Rebel Girl by Kathleen Hanna | Book Review

Kathleen Hanna Rebel Girl Book Cover

Raucous. Riotous. Resplendent.

The difference between autobiography and memoir is larger than most people might recognize, and it primarily comes down to perspective. With both of them, you’re sharing people the story of your life, but with the former, it’s a cut-and-dry retelling, while the latter can be a bit freer and much more emotional. You can’t lie in your memoir, but you can blur the details just a bit – typically to disguise people’s identity and often as a means of summary so that the minutiae don’t drag down everything. Some writers even use creative narration, nonlinear timelines, and composite characters instead of talking about every single person they met in life. But what it really means is that you don’t want to write your own Wikipedia entry: You want to tell a good story.

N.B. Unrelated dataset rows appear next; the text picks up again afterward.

-- ==== Sys2Proof/Machine/Ops.lean ====
section
/-! DEFINITION. The named operations the meanings share (00_scope.md R10): writing `pc`, operand fetch, the stack, the cost
counters, the fault handler, cycle accounting. -/

namespace Sys2Proof.Machine

/-- What a meaning answers. -/
abbrev Result := Host.Outcome State Fault Refusal

/-- `pc <- v`: the write and, at 0x0100, the clearing of the BIOS latch (10_state.md R31; R10). -/
def State.writePc (s : State) (v : Word) : State :=
  { s with pc := v, inbios := s.inbios && v != Config.latchAddress }

/-- `Fetch8()` (30_encoding.md R92): the byte at `pc`, then `pc <- pc + 1`. -/
def State.fetch8 (s : State) : Byte × State := (s.memRead s.pc, s.writePc (s.pc + 1))

/-- `Fetch16()` (R93): two bytes, low byte first. The second is read after the first has moved `pc`. -/
def State.fetch16 (s : State) : Word × State :=
  let (lo, s1) := s.fetch8
  let (hi, s2) := s1.fetch8
  (joinBytes hi lo, s2)

/-- `Push16(v)` (47_stack.md R270): high byte first, each write after its decrement of `sp`. -/
def State.push16 (s : State) (v : Word) : State :=
  let s1 : State := { s with sp := s.sp - 1 }
  let s2 := s1.memWrite s1.sp (hiByte v)
  let s3 : State := { s2 with sp := s2.sp - 1 }
  s3.memWrite s3.sp (loByte v)

/-- `Pop16()` (47_stack.md R271): low byte first, each read before its increment of `sp`. -/
def State.pop16 (s : State) : Word × State :=
  let lo := s.memRead s.sp
  let s1 : State := { s with sp := s.sp + 1 }
  let hi := s1.memRead s1.sp
  (joinBytes hi lo, { s1 with sp := s1.sp + 1 })

/-- `cost(n)` (70_reset_and_hazards.md R374): `m <- n; t <- 4 * n`. The numbers are the default table R375 (log entry 3). -/
def State.cost (s : State) (n : Nat) : State := { s with m := n, t := 4 * n }

/-- A relative branch: `pc <- pc + sext8(e)` (48_control_transfer.md R282). -/
def State.branch (s : State) (e : Byte) : State := s.writePc (s.pc + sext8 e)

/-- `raise Fault(prefixed, opcode, addr)`: the fault handler, the hardware's only exception entry (60_exceptions.md R331). The
record is written and `stop` set; nothing else changes, `pc` and the cost counters included. There is no return from it: only
the host's `reset()` leaves the state (R334), `State.hostReset`. -/
def State.raiseFault (s : State) (prefixed : Bool) (opcode : Byte) (addr : Word) : State :=
  { s with fault := some ⟨prefixed, opcode, addr⟩, stop := true }

/-- The Clock Accumulator takes in the cost of the instruction just run (R350). -/
def State.account (s : State) : State := { s with clockM := s.clockM + s.m, clockT := s.clockT + s.t }

/-- A `step()` while halted: no fetch, one idle machine cycle (R351). -/
def State.idle (s : State) : State := (s.cost 1).account

/-- `a, f <- op(a, v, f)`: an operation of 43_alu8.md on the accumulator. -/
def State.alu (s : State) (op : Byte → Byte → Byte → Byte × Byte) (v : Byte) : State :=
  { s with a := (op s.a v s.f).1, f := (op s.a v s.f).2 }

/-- A register replaced by a function of it and of `f`, which also gives the new `f`. -/
def State.onReg (s : State) (r : Reg8) (op : Byte → Byte → Byte × Byte) : State :=
  { s.setReg r (op (s.reg r) s.f).1 with f := (op (s.reg r) s.f).2 }

/-- A read-modify-write of the byte at `hl` with the new `f`, both from the value computed, not from a read-back
(42_incdec.md R172; 45_rotate_shift.md R235). -/
def State.onHL (s : State) (op : Byte → Byte → Byte × Byte) : State :=
  { s.memWrite s.hl (op s.atHL s.f).1 with f := (op s.atHL s.f).2 }

/-- A rotate or shift of the secondary table as a function of the byte and `f` (R229, R234 to R245). -/
def shift (op : Byte → Bool → Byte × Bool) (v f : Byte) : Byte × Byte :=
  ((op v (flagC f)).1, shiftFlags f (op v (flagC f)))

/-- An accumulator rotate: only `a` and `C` change (R230 to R233). -/
def State.rotateA (s : State) (op : Byte → Bool → Byte × Bool) : State :=
  { s with a := (op s.a (flagC s.f)).1, f := rotateAFlags s.f (op s.a (flagC s.f)) }

end Sys2Proof.Machine
end

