-- ==== Sys2Proof/Machine/Stack.lean ====
section
/-! DEFINITION. PUSH and POP (47_stack.md R272 to R274). -/

namespace Sys2Proof.Machine

/-- `PUSH qq` (R272). -/
def execPushQq (q : QQ) (s : State) : Result := .next ((s.push16 (s.qq q)).cost 4)

/-- `POP rr` (R273). -/
def execPopRr (q : QQ) (s : State) : Result := .next ((s.pop16.2.setQQ q s.pop16.1).cost 3)

/-- `POP AF` (R274): all eight bits of `f` come from memory. -/
def execPopAF (s : State) : Result := .next ((s.pop16.2.setAF s.pop16.1).cost 3)

end Sys2Proof.Machine
end

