-- ==== Sys2Proof/Laws/State.lean ====
section
/-! SUPPORT. One simp lemma per field per shared update of State (10_state.md), so that no later proof unfolds a record update. -/

namespace Sys2Proof.Machine

/-! ### `State.cost` -/

@[simp] theorem State.cost_a (s : State) (n : Nat) : (s.cost n).a = s.a := rfl
@[simp] theorem State.cost_b (s : State) (n : Nat) : (s.cost n).b = s.b := rfl
@[simp] theorem State.cost_c (s : State) (n : Nat) : (s.cost n).c = s.c := rfl
@[simp] theorem State.cost_d (s : State) (n : Nat) : (s.cost n).d = s.d := rfl
@[simp] theorem State.cost_e (s : State) (n : Nat) : (s.cost n).e = s.e := rfl
@[simp] theorem State.cost_h (s : State) (n : Nat) : (s.cost n).h = s.h := rfl
@[simp] theorem State.cost_l (s : State) (n : Nat) : (s.cost n).l = s.l := rfl
@[simp] theorem State.cost_f (s : State) (n : Nat) : (s.cost n).f = s.f := rfl
@[simp] theorem State.cost_pc (s : State) (n : Nat) : (s.cost n).pc = s.pc := rfl
@[simp] theorem State.cost_sp (s : State) (n : Nat) : (s.cost n).sp = s.sp := rfl
@[simp] theorem State.cost_ime (s : State) (n : Nat) : (s.cost n).ime = s.ime := rfl
@[simp] theorem State.cost_inbios (s : State) (n : Nat) : (s.cost n).inbios = s.inbios := rfl
@[simp] theorem State.cost_halt (s : State) (n : Nat) : (s.cost n).halt = s.halt := rfl
@[simp] theorem State.cost_stop (s : State) (n : Nat) : (s.cost n).stop = s.stop := rfl
@[simp] theorem State.cost_fault (s : State) (n : Nat) : (s.cost n).fault = s.fault := rfl
@[simp] theorem State.cost_m (s : State) (n : Nat) : (s.cost n).m = n := rfl
@[simp] theorem State.cost_t (s : State) (n : Nat) : (s.cost n).t = 4 * n := rfl
@[simp] theorem State.cost_clockM (s : State) (n : Nat) : (s.cost n).clockM = s.clockM := rfl
@[simp] theorem State.cost_clockT (s : State) (n : Nat) : (s.cost n).clockT = s.clockT := rfl
@[simp] theorem State.cost_bios (s : State) (n : Nat) : (s.cost n).bios = s.bios := rfl
@[simp] theorem State.cost_rom (s : State) (n : Nat) : (s.cost n).rom = s.rom := rfl
@[simp] theorem State.cost_vram (s : State) (n : Nat) : (s.cost n).vram = s.vram := rfl
@[simp] theorem State.cost_eram (s : State) (n : Nat) : (s.cost n).eram = s.eram := rfl
@[simp] theorem State.cost_wram (s : State) (n : Nat) : (s.cost n).wram = s.wram := rfl
@[simp] theorem State.cost_oam (s : State) (n : Nat) : (s.cost n).oam = s.oam := rfl
@[simp] theorem State.cost_zram (s : State) (n : Nat) : (s.cost n).zram = s.zram := rfl
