-- ==== Sys2Proof/Tests/Slice0.lean ====
section
/-! SUPPORT. The model's own tests: what WellFormed refuses, words written out from the spec's encodings, one step of the
vectors of 95_test_vectors.md (each named after its vector; the expected result is the spec's), and for every statement with
hypotheses a state and operands that meet them. -/

namespace Sys2Proof.Tests

open Sys2Proof.Machine Sys2Proof.Claim

/-! ### Small states -/

/-- The state T0 of 95_test_vectors.md with bytes from 0xC000 on and `pc` there. -/
def cpu (bytes : List Byte) : State := { State.reset with inbios := false, sp := 0xD000, pc := 0xC000 }.placeBytes 0xC000 bytes

/-- The same with the code at another address, the latch as given. -/
def cpuAt (latch : Bool) (addr : Word) (bytes : List Byte) : State :=
  { State.reset with inbios := latch, sp := 0xD000, pc := addr }.placeBytes addr bytes

/-- A byte put in the cell an address reads. -/
def put (s : State) (addr : Word) (v : Byte) : State := s.poke (locate s.inbios addr) v

/-- One step from `s` ends in `t` with `pc` and the cost as given (and the clock, 0 before, equal to the cost), status `ok`. -/
def stepsTo (s t : State) (n : Nat) (pc : Word) : Bool :=
  match step s with
  | .next u => decide (u = { t with pc := pc, m := n, t := 4 * n, clockM := n, clockT := 4 * n }) && decide (stepStatus s = .ok)
  | .fault _ => false
  | .refused _ => false

/-- One step from `s` ends in exactly `t` with the given status. -/
def ends (s t : State) (st : Status) : Bool :=
  match step s with
  | .next u => decide (u = t) && decide (stepStatus s = st)
  | .fault _ => false
  | .refused _ => false

/-- The state after one step. -/
def after (s : State) : State :=
  match step s with
  | .next t => t
  | .fault _ => s
  | .refused _ => s

/-- The instruction that bytes are, if nothing is left over. -/
def whole (bytes : List Byte) : Option Instr :=
  match decode bytes with
  | .ok (i, []) => some i
  | .ok (_, _ :: _) => none
  | .error _ => none

/-- Each of the byte lists is the instruction beside it. -/
def reads (rows : List (List Byte × Instr)) : Bool := rows.all fun row => decide (whole row.1 = some row.2)

/-! ### WellFormed: an ill-formed term for each check -/

theorem test_wf_refuses_bit8 :
    [Instr.bitR 8 .b, .bitHL 8, .resR 8 .b, .resHL 8, .setR 8 .b, .setHL 8].map Instr.wf = List.replicate 6 false := by decide

theorem test_wf_refuses_rst : [Instr.rst 0x01, .rst 0x40, .rst 0x39].map Instr.wf = List.replicate 3 false := by decide

theorem test_wf_refuses_popRr_af : (Instr.popRr .af).wf = false := by decide

theorem test_wf_accepts : [Instr.bitR 7 .a, .setHL 0, .rst 0x38, .rst 0x00, .popRr .hl, .popAF].map Instr.wf =
    List.replicate 6 true := by decide

/-! ### Decoding: words written out from the encodings, every constructor at least once -/


theorem test_decode_load8 : reads
    [([0b01000001], .ldRR .b .c), ([0b01111101], .ldRR .a .l), ([0b01100110], .ldRHL .h), ([0b01110011], .ldHLR .e),
      ([0b00010110, 0xFF], .ldRN .d 0xFF), ([0x36, 0x42], .ldHLN 0x42), ([0x0A], .ldABC), ([0x1A], .ldADE), ([0x02], .ldBCA),
      ([0x12], .ldDEA), ([0x22], .ldiHLA), ([0x2A], .ldiAHL), ([0x32], .lddHLA), ([0x3A], .lddAHL),
      ([0xE0, 0x80], .ldhNA 0x80), ([0xF0, 0xFF], .ldhAN 0xFF), ([0xE2], .ldCA), ([0xF2], .ldAC),
      ([0xEA, 0x34, 0xA2], .ldNnA 0xA234), ([0xFA, 0x10, 0xE0], .ldANn 0xE010)] = true := by decide

theorem test_decode_load16 : reads
    [([0b00000001, 0x34, 0x12], .ldRrNn .bc 0x1234), ([0b00110001, 0xFE, 0xFF], .ldRrNn .sp 0xFFFE),
      ([0x08, 0x00, 0xC1], .ldNnSP 0xC100), ([0xF9], .ldSPHL), ([0xF8, 0x01], .ldHLSPE 0x01)] = true := by decide

theorem test_decode_incDec : reads
    [([0b00111100], .incR .a), ([0b00000101], .decR .b), ([0x34], .incHL), ([0x35], .decHL), ([0b00100011], .incRr .hl),
      ([0b00111011], .decRr .sp)] = true := by decide

theorem test_decode_alu8 : reads
    [([0b10000011], .addAR .e), ([0x86], .addAHL), ([0xC6, 0x80], .addAN 0x80), ([0b10001000], .adcAR .b), ([0x8E], .adcAHL),
      ([0xCE, 0xFF], .adcAN 0xFF), ([0b10010111], .subR .a), ([0x96], .subHL), ([0xD6, 0x0F], .subN 0x0F),
      ([0b10011001], .sbcAR .c), ([0x9E], .sbcAHL), ([0xDE, 0xFF], .sbcAN 0xFF), ([0b10100000], .andR .b), ([0xA6], .andHL),
      ([0xE6, 0x0F], .andN 0x0F), ([0b10101111], .xorR .a), ([0xAE], .xorHL), ([0xEE, 0xFF], .xorN 0xFF),
      ([0b10110001], .orR .c), ([0xB6], .orHL), ([0xF6, 0x00], .orN 0x00), ([0b10111000], .cpR .b), ([0xBE], .cpHL),
      ([0xFE, 0x90], .cpN 0x90), ([0x27], .daa), ([0x2F], .cpl), ([0x37], .scf), ([0x3F], .ccf)] = true := by decide

theorem test_decode_bit : reads
    [([0xCB, 0b01111100], .bitR 7 .h), ([0xCB, 0b01011110], .bitHL 3), ([0xCB, 0b10000111], .resR 0 .a),
      ([0xCB, 0b10111110], .resHL 7), ([0xCB, 0b11100000], .setR 4 .b), ([0xCB, 0b11000110], .setHL 0)] = true := by decide

theorem test_decode_rotate : reads
    [([0x07], .rlca), ([0x17], .rla), ([0x0F], .rrca), ([0x1F], .rra), ([0xCB, 0b00000000], .rlcR .b),
      ([0xCB, 0x06], .rlcHL), ([0xCB, 0b00001001], .rrcR .c), ([0xCB, 0x0E], .rrcHL), ([0xCB, 0b00010010], .rlR .d),
      ([0xCB, 0x16], .rlHL), ([0xCB, 0b00011011], .rrR .e), ([0xCB, 0x1E], .rrHL), ([0xCB, 0b00100100], .slaR .h),
      ([0xCB, 0b00101101], .sraR .l), ([0xCB, 0b00110111], .sllR .a), ([0xCB, 0b00111000], .srlR .b)] = true := by decide

theorem test_decode_arith16_stack : reads
    [([0b00001001], .addHLRr .bc), ([0b00111001], .addHLRr .sp), ([0xE8, 0x80], .addSPE 0x80), ([0b11000101], .pushQq .bc),
      ([0b11110101], .pushQq .af), ([0b11100001], .popRr .hl), ([0xF1], .popAF)] = true := by decide

theorem test_decode_control : reads
    [([0xC3, 0x50, 0x01], .jpNn 0x0150), ([0b11000010, 0x00, 0x80], .jpCcNn .nz 0x8000), ([0xE9], .jpHL),
      ([0x18, 0xFE], .jr 0xFE), ([0b00111000, 0x02], .jrCc .c 0x02), ([0x10, 0xFE], .djnz 0xFE),
      ([0xCD, 0x00, 0xC2], .callNn 0xC200), ([0b11011100, 0x00, 0xC2], .callCcNn .c 0xC200), ([0xC9], .ret), ([0xD9], .reti),
      ([0b11010000], .retCc .nc), ([0b11101111], .rst 0x28)] = true := by decide

theorem test_decode_meta : reads
    [([0x00], .nop), ([0x76], .halt), ([0xF3], .di), ([0xFB], .ei), ([0xD3], .unassignedD3), ([0xDB], .unassignedDB),
      ([0xDD], .unassignedDD), ([0xE3], .unassignedE3), ([0xE4], .unassignedE4), ([0xEB], .unassignedEB),
      ([0xEC], .unassignedEC), ([0xED], .unassignedED), ([0xF4], .unassignedF4), ([0xFC], .unassignedFC),
      ([0xFD], .unassignedFD), ([0xCB, 0x26], .unassignedCB26), ([0xCB, 0x2E], .unassignedCB2E),
      ([0xCB, 0x36], .unassignedCB36), ([0xCB, 0x3E], .unassignedCB3E)] = true := by decide

theorem test_decode_prefix : decodePrimary [0xCB, 0x37] = .ok (.cbPrefix, [0x37]) ∧ decode [0xCB] = .error .truncated ∧
    decode [0x21, 0x34] = .error .truncated ∧ decode [] = .error .noOpcode := ⟨rfl, rfl, rfl, rfl⟩

/-- The opcode table's numbering (30_encoding.md R112). -/
theorem test_decodeTableWord : [decodeTableWord 8 0x83, decodeTableWord 8 0xCB, decodeTableWord 16 0xCB7C, decodeTableWord 24 0x123421,
    decodeTableWord 8 0x21] = [some (.addAR .e), some .cbPrefix, some (.bitR 7 .h), some (.ldRrNn .hl 0x1234), some (.ldRrNn .hl 0)] := by
  decide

Which is exactly what Kathleen Hanna delivers with Rebel Girl.

Subtitled “My Life as a Feminist Punk,” the iconic leader of the groundbreaking bands Bikini Kill, the Julie Ruin, and Le Tigre crafts a warts-and-all retelling of her life. Overflowing with power, tears, success, and heartbreak, she refuses to shy away from the hard lessons, the tough scenarios, or ugly elements. However, while could have been a book filled with a bleak batch of “woe-is-me” paeans, it actually comes across as a lifelong search for beauty, purpose, and meaning – for herself and others.

Hanna walks this tightrope acts by being entirely self-effacing and self-aware of her own role in the story. While she neither wallows in self-pity nor embarks on a scorched earth bender, she also doesn’t shy away from harsh truths or painful memories. More importantly, she talks about her artistic struggles, victories, and everything in between with remarkable warmth and passion. From her music, photography, and art to Riot Grrrl, friendships, failures, and everything in between, she’s proud of her story (even if she’s not always proud of everything she did along the way).